Installing and using Apache sqoop to export/Import large datasets (MySQL, S3) (CSV/TSV..) on EMR cluster

Often times the export/import activity may be limited on several performance bottlenecks. So, the activity may be faster if a distributed transfer is used instead of normal transfer. Some of the bottlenecks include Read Throughput , Write throughput , how the code parses the data(Inline or Batch etc,. Apache Sqoop(TM) is a tool designed for efficiently transferring bulk data between Apache Hadoop and structured datastores such as relational databases.

http://sqoop.apache.org/

This guide shows you > To Install sqoop and > Export/Import MySQL tables (from S3 to RDS) ,(from RDS to S3) respectively.
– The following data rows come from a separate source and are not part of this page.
-- ==== Sys2Proof/Machine/Stream.lean ====
section
/-! DEFINITION. Stream descriptors: STRM and STRX (spec 05 R109, R110). -/

namespace Sys2Proof.Machine

/-- The stream that D[3:0] names. -/
def streamNum (w : Slot) : Fin 16 := Fin.ofNat 16 (w.d.toNat % 16)

def modStream (o : Operands) (f : Stream → Stream) : M Unit :=
  modSeq o.who fun q =>
    { q with now := { q.now with streams := q.now.streams.set (streamNum o.slot) (f (q.now.streams[streamNum o.slot])) } }

/-- A whole descriptor at once, its dimensions disabled (R109). -/
def strmBody (o : Operands) : M Result := do
  modStream o fun _ => { base := o.xa, space := o.slot.f.extractLsb' 3 2, zx := o.slot.f.getLsbD 2, esz := o.slot.f.extractLsb' 0 2 }
  return {}

/-- One dimension, after the range checks of stride and extent (R110). -/
def strxBody (o : Operands) : M Result := do
  let stride := o.xa.toInt
  raiseIf (stride < -(2 ^ 31 : Nat) || (2 ^ 31 : Nat) ≤ stride || 2 ^ 24 ≤ o.xb.toNat) 0x089
  let k : Fin 4 := Fin.ofNat 4 (o.f / 8)
  let d : Dim := { stride := o.xa.setWidth 32, extent := o.xb.setWidth 24, en := true, wrap := o.slot.d.getLsbD 4,
                   level := o.slot.f.extractLsb' 0 3 }
  modStream o fun st => { st with dims := st.dims.set k d }
  return {}

def strxOffBody (o : Operands) : M Result := do
  let k : Fin 4 := Fin.ofNat 4 (o.f / 8)
  modStream o fun st => { st with dims := st.dims.set k {} }
  return {}

/-- STRM (R109). -/
def execStrm (w : Slot) (s : State) : Outcome := runSlot 0x20 w strmBody s
/-- STRX (R110). -/
def execStrx (w : Slot) (s : State) : Outcome := runSlot 0x21 w strxBody s
/-- strx.off (R110). -/
def execStrxOff (w : Slot) (s : State) : Outcome := runSlot 0x21 w strxOffBody s

end Sys2Proof.Machine
end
Considering a sample MySQL Table in RDS

> mysql -h myrds.crezaaaruhfx.us-west-2.rds.amazonaws.com -u mannem -p

mysql> describe dailyStockPrices;

+----------+--------------+------+-----+-------------------+-------+
| Field    | Type         | Null | Key | Default           | Extra |
+----------+--------------+------+-----+-------------------+-------+
| symbol   | varchar(10)  | YES  |     | NULL              |       |
| name     | varchar(100) | YES  |     | NULL              |       |
| ask      | varchar(10)  | YES  |     | NULL              |       |
| bid      | varchar(10)  | YES  |     | NULL              |       |
| daysLow  | varchar(10)  | YES  |     | NULL              |       |
| daysHigh | varchar(10)  | YES  |     | NULL              |       |
| ts       | timestamp    | YES  |     | CURRENT_TIMESTAMP |       |
+----------+--------------+------+-----+-------------------+-------+
7 rows in set (0.00 sec)

mysql> SELECT table_name AS “Table”, -> round(((data_length + index_length) / 1024 / 1024), 2) “Size in MB” -> FROM information_schema.TABLES -> WHERE table_schema = “pipetest” -> AND table_name = “dailyStockPrices”;

+--------------------+------------+
| Table            | Size in MB   |
+--------------------+------------+
| dailyStockPrices | 5373.00      |
+--------------------+------------+
1 row in set (0.00 sec)

My MySQL table dataset has lot of commas in the fields, so I choose TSV format instead of CSV to import/export. If I used CSV format, Sqoop will get confused parsing data.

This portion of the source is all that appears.